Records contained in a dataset
========================================================================

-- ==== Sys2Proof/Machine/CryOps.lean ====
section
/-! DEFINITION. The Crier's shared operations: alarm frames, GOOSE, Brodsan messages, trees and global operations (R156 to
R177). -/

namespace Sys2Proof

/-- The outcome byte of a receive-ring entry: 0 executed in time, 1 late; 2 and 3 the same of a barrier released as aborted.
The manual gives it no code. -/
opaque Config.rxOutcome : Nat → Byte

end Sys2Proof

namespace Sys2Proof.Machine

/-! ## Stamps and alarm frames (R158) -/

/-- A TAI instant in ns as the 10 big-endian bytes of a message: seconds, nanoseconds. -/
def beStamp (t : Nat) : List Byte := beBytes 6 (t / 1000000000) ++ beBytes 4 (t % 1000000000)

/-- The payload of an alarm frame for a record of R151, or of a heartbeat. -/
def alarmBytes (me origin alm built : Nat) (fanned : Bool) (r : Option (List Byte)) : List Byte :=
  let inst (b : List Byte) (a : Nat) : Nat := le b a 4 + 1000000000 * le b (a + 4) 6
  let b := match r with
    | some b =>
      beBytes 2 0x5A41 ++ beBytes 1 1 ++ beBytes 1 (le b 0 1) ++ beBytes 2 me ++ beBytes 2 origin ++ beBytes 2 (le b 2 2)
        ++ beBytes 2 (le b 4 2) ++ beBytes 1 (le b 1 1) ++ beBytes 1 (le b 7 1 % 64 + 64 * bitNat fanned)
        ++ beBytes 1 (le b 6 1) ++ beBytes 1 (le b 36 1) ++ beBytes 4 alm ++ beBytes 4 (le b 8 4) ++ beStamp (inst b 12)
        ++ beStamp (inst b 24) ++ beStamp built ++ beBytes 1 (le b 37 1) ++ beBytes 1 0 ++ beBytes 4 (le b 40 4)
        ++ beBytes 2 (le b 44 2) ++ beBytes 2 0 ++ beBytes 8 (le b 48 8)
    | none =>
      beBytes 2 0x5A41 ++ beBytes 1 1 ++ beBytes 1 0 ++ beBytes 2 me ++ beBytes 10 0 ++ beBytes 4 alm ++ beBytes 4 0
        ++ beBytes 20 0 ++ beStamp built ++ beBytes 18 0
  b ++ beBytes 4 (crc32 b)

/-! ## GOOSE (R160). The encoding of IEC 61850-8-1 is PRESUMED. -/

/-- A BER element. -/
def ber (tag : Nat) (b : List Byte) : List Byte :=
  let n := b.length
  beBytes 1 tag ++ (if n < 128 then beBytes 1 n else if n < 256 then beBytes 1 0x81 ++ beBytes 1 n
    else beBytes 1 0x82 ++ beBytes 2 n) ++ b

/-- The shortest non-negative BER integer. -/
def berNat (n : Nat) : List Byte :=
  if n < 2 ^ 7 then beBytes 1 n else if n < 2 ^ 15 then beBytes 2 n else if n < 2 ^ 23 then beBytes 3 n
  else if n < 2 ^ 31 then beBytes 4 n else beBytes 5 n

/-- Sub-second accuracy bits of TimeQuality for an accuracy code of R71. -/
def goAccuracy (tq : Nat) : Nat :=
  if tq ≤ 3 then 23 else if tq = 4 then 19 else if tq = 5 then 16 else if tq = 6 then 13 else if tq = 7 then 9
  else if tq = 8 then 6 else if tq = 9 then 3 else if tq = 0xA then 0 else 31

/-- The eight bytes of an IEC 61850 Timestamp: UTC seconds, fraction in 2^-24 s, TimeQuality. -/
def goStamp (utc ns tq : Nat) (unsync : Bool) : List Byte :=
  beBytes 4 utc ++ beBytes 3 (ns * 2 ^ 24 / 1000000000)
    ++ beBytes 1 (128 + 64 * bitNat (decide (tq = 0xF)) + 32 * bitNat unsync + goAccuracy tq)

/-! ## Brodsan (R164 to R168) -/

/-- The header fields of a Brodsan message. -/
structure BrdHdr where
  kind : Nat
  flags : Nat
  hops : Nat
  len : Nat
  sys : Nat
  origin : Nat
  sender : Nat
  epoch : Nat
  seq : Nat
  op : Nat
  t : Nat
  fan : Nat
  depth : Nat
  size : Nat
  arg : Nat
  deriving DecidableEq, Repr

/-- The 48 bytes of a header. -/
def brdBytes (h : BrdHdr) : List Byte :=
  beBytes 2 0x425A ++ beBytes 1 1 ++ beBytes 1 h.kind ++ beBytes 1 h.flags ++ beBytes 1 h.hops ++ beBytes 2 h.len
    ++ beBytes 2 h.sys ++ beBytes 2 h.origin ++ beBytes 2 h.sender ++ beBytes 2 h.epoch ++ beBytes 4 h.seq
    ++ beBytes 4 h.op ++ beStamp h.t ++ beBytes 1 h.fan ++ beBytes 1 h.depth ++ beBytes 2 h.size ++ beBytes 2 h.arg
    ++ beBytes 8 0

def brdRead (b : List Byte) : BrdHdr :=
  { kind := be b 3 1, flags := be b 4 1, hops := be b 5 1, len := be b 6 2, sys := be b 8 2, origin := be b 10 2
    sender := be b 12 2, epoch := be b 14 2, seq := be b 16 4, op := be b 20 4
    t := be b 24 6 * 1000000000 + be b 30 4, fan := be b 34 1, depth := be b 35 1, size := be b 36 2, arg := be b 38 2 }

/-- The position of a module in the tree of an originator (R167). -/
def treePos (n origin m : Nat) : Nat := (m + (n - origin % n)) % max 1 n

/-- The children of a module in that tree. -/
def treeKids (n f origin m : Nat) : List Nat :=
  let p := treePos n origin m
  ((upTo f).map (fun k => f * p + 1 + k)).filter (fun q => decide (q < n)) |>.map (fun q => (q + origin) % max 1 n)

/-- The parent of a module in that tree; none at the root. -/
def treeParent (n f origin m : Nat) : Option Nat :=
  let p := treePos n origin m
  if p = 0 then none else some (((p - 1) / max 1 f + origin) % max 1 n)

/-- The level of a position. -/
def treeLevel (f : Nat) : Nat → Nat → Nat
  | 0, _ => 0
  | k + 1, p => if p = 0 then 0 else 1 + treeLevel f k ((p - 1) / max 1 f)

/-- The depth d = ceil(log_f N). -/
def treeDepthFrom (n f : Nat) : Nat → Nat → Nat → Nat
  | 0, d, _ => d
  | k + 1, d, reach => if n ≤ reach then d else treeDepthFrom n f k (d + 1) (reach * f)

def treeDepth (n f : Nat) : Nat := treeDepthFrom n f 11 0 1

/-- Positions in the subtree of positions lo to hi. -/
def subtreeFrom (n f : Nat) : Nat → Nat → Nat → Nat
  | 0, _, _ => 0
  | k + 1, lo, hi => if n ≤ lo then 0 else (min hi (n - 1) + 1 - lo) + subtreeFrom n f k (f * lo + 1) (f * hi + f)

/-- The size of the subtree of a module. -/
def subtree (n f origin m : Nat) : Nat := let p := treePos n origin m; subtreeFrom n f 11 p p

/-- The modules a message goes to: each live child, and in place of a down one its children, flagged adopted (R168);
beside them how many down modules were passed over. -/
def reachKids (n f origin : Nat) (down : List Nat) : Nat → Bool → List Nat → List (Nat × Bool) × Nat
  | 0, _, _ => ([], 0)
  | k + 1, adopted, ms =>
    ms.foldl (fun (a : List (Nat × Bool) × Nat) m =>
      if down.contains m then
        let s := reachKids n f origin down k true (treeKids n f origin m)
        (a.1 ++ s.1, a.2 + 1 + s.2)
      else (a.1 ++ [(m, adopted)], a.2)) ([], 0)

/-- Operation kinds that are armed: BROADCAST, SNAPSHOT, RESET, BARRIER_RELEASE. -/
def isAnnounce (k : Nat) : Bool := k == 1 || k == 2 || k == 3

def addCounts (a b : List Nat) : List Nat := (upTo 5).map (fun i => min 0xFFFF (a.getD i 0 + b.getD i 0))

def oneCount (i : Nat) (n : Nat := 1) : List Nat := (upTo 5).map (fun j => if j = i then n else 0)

========================================================================

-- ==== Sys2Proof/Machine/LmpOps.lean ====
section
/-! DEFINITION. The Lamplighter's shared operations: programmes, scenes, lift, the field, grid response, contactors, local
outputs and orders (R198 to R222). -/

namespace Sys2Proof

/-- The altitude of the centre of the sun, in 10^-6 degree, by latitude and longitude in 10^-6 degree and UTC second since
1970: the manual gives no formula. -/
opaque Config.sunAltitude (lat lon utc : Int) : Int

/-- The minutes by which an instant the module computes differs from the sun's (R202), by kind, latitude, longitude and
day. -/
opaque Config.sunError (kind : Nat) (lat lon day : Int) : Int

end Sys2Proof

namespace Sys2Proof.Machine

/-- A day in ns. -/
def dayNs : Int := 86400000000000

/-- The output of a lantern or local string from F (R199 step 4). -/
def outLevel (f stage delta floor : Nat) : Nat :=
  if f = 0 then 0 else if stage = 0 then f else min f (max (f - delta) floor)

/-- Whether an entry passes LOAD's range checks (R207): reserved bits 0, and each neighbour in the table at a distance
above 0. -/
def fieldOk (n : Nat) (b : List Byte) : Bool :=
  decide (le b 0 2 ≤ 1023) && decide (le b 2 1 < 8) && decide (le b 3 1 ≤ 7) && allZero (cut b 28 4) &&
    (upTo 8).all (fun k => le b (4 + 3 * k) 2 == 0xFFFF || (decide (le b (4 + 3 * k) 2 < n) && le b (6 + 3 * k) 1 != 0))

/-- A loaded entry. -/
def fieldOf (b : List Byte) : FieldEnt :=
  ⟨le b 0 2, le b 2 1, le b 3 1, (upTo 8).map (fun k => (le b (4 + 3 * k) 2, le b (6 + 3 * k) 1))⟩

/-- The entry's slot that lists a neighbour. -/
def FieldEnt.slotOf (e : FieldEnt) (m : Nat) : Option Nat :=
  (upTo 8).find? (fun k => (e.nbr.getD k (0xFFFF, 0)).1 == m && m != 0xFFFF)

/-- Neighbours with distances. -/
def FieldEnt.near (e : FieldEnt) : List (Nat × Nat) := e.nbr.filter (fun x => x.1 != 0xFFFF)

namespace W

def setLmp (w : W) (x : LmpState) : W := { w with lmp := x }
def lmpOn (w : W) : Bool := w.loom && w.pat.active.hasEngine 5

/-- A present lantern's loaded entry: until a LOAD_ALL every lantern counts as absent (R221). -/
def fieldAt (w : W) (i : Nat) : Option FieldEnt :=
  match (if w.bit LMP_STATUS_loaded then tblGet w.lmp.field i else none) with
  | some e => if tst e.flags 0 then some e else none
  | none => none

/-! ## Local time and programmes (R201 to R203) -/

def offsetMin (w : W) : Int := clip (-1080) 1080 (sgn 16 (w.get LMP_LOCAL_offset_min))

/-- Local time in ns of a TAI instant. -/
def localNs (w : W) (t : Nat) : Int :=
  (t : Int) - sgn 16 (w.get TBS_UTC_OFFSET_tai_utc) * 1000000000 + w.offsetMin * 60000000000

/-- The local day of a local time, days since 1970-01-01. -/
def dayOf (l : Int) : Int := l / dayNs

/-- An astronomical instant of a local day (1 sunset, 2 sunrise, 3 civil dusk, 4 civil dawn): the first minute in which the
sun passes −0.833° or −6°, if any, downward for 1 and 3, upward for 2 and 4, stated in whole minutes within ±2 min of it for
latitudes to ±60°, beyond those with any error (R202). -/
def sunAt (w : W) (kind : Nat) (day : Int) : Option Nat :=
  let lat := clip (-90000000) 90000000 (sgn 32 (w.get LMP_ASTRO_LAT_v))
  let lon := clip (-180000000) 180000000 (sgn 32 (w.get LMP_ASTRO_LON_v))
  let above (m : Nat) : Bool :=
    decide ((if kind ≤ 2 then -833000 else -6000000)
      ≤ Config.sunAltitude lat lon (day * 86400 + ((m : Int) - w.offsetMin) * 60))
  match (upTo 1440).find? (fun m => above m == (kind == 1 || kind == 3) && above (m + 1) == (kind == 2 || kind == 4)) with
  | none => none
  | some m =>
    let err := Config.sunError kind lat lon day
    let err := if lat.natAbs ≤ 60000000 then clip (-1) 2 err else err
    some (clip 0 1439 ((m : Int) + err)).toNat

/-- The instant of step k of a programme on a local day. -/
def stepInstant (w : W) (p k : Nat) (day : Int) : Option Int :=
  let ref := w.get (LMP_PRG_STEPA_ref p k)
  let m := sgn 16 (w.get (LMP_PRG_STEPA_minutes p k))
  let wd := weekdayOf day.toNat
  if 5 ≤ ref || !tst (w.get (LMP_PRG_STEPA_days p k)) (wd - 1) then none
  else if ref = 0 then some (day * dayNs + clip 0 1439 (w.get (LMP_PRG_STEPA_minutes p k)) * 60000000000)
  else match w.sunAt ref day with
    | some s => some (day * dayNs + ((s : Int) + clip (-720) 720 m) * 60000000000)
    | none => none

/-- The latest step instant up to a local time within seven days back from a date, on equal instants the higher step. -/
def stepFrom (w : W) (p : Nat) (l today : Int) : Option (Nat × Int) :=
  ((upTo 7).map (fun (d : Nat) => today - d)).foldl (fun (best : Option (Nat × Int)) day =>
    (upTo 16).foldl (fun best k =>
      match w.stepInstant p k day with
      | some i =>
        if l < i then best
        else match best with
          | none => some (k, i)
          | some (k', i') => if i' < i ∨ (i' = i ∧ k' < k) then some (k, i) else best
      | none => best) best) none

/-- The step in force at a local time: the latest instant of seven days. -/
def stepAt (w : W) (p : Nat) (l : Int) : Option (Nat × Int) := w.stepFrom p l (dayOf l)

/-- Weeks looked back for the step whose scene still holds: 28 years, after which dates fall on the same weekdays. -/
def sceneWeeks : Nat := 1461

========================================================================

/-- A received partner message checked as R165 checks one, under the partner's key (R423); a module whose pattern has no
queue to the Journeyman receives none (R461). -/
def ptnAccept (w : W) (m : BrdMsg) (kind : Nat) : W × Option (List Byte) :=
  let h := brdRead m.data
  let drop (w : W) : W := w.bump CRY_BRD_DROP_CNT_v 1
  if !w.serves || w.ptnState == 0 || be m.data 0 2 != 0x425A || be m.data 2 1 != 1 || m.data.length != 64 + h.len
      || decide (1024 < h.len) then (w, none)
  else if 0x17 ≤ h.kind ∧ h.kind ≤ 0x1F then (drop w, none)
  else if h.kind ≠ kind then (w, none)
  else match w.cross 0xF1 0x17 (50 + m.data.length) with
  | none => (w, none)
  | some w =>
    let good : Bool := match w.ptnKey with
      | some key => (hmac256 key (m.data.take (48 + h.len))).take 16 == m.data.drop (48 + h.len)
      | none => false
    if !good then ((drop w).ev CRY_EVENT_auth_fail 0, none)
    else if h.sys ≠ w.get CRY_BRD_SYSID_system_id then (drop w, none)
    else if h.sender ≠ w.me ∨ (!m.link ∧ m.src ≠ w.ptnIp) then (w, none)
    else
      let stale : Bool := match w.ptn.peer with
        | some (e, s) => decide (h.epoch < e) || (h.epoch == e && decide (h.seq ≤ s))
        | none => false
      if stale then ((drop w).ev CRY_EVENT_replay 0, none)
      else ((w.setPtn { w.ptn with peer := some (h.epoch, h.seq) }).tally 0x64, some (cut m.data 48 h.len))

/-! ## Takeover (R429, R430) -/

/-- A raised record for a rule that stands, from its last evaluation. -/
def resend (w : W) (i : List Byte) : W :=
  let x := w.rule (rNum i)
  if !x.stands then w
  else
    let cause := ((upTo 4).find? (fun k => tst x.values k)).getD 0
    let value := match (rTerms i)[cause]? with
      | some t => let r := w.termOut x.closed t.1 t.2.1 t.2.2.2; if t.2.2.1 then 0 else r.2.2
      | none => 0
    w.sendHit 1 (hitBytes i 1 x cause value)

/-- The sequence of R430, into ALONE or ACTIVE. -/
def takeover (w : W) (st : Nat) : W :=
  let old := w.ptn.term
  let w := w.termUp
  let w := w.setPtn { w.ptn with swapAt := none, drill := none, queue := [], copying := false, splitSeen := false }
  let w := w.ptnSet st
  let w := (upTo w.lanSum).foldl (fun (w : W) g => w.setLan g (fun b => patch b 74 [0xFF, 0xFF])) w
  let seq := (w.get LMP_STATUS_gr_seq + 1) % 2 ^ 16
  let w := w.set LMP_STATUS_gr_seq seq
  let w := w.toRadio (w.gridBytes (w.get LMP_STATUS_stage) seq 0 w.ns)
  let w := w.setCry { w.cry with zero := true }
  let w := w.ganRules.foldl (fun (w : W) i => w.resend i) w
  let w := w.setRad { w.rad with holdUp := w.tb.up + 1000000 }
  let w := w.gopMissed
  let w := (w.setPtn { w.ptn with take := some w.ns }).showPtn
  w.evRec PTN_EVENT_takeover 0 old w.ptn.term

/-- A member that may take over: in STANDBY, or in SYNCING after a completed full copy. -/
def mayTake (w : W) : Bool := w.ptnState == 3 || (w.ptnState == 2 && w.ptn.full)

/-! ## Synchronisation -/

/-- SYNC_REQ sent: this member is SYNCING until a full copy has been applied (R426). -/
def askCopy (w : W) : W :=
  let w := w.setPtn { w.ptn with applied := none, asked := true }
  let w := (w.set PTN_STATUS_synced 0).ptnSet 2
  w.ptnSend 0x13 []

========================================================================

**What you should do**
Start with the line above that contains "-- ==== Sys2Proof/Machine/CryOps.lean" and end with the line that contains "def goAccuracy (tq". Write out those lines exactly, and only those.

**Answer for the task**
-- ==== Sys2Proof/Machine/CryOps.lean ====
section
/-! DEFINITION. The Crier's shared operations: alarm frames, GOOSE, Brodsan messages, trees and global operations (R156 to
R177). -/

namespace Sys2Proof

/-- The outcome byte of a receive-ring entry: 0 executed in time, 1 late; 2 and 3 the same of a barrier released as aborted.
The manual gives it no code. -/
opaque Config.rxOutcome : Nat → Byte

end Sys2Proof

namespace Sys2Proof.Machine

/-! ## Stamps and alarm frames (R158) -/

/-- A TAI instant in ns as the 10 big-endian bytes of a message: seconds, nanoseconds. -/
def beStamp (t : Nat) : List Byte := beBytes 6 (t / 1000000000) ++ beBytes 4 (t % 1000000000)

/-- The payload of an alarm frame for a record of R151, or of a heartbeat. -/
def alarmBytes (me origin alm built : Nat) (fanned : Bool) (r : Option (List Byte)) : List Byte :=
  let inst (b : List Byte) (a : Nat) : Nat := le b a 4 + 1000000000 * le b (a + 4) 6
  let b := match r with
    | some b =>
      beBytes 2 0x5A41 ++ beBytes 1 1 ++ beBytes 1 (le b 0 1) ++ beBytes 2 me ++ beBytes 2 origin ++ beBytes 2 (le b 2 2)
        ++ beBytes 2 (le b 4 2) ++ beBytes 1 (le b 1 1) ++ beBytes 1 (le b 7 1 % 64 + 64 * bitNat fanned)
        ++ beBytes 1 (le b 6 1) ++ beBytes 1 (le b 36 1) ++ beBytes 4 alm ++ beBytes 4 (le b 8 4) ++ beStamp (inst b 12)
        ++ beStamp (inst b 24) ++ beStamp built ++ beBytes 1 (le b 37 1) ++ beBytes 1 0 ++ beBytes 4 (le b 40 4)
        ++ beBytes 2 (le b 44 2) ++ beBytes 2 0 ++ beBytes 8 (le b 48 8)
    | none =>
      beBytes 2 0x5A41 ++ beBytes 1 1 ++ beBytes 1 0 ++ beBytes 2 me ++ beBytes 10 0 ++ beBytes 4 alm ++ beBytes 4 0
        ++ beBytes 20 0 ++ beStamp built ++ beBytes 18 0
  b ++ beBytes 4 (crc32 b)

/-! ## GOOSE (R160). The encoding of IEC 61850-8-1 is PRESUMED. -/

/-- A BER element. -/
def ber (tag : Nat) (b : List Byte) : List Byte :=
  let n := b.length
  beBytes 1 tag ++ (if n < 128 then beBytes 1 n else if n < 256 then beBytes 1 0x81 ++ beBytes 1 n
    else beBytes 1 0x82 ++ beBytes 2 n) ++ b

/-- The shortest non-negative BER integer. -/
def berNat (n : Nat) : List Byte :=
  if n < 2 ^ 7 then beBytes 1 n else if n < 2 ^ 15 then beBytes 2 n else if n < 2 ^ 23 then beBytes 3 n
  else if n < 2 ^ 31 then beBytes 4 n else beBytes 5 n

/-- Sub-second accuracy bits of TimeQuality for an accuracy code of R71. -/
def goAccuracy (tq : Nat) : Nat :=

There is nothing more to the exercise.